Exercise brief: Each line of the data below that holds the word "only" is to be reported in full.

Items listed in a dataset:
/-- Between two bounds that are finite, a real that compares with both is finite. -/
theorem isFinite_of_between {a b x : F64} (ha : a.isFinite = true) (hb : b.isFinite = true) (h1 : a.le x = true)
    (h2 : x.le b = true) : x.isFinite = true := by
  rw [isFinite, decide_eq_true_eq] at ha hb ⊢
  simp only [le, Bool.and_eq_true, Bool.not_eq_true', decide_eq_true_eq] at h1 h2
  simp only [key] at h1 h2
  obtain ⟨⟨-, hx⟩, h1⟩ := h1
  obtain ⟨-, h2⟩ := h2
  rw [isNaN, decide_eq_false_iff_not] at hx
  generalize a.bits.toNat % pow2 63 = k at *
  generalize b.bits.toNat % pow2 63 = l at *
  generalize x.bits.toNat % pow2 63 = m at *
  cases hxs : x.sign <;> simp only [hxs, Bool.false_eq_true, if_false, if_true] at h1 h2
  · split at h2 <;> omega
  · split at h1 <;> omega

end F64

end Sys2Proof
end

Answer for this exercise:
  simp only [le, Bool.and_eq_true, Bool.not_eq_true', decide_eq_true_eq] at h1 h2
  simp only [key] at h1 h2
  cases hxs : x.sign <;> simp only [hxs, Bool.false_eq_true, if_false, if_true] at h1 h2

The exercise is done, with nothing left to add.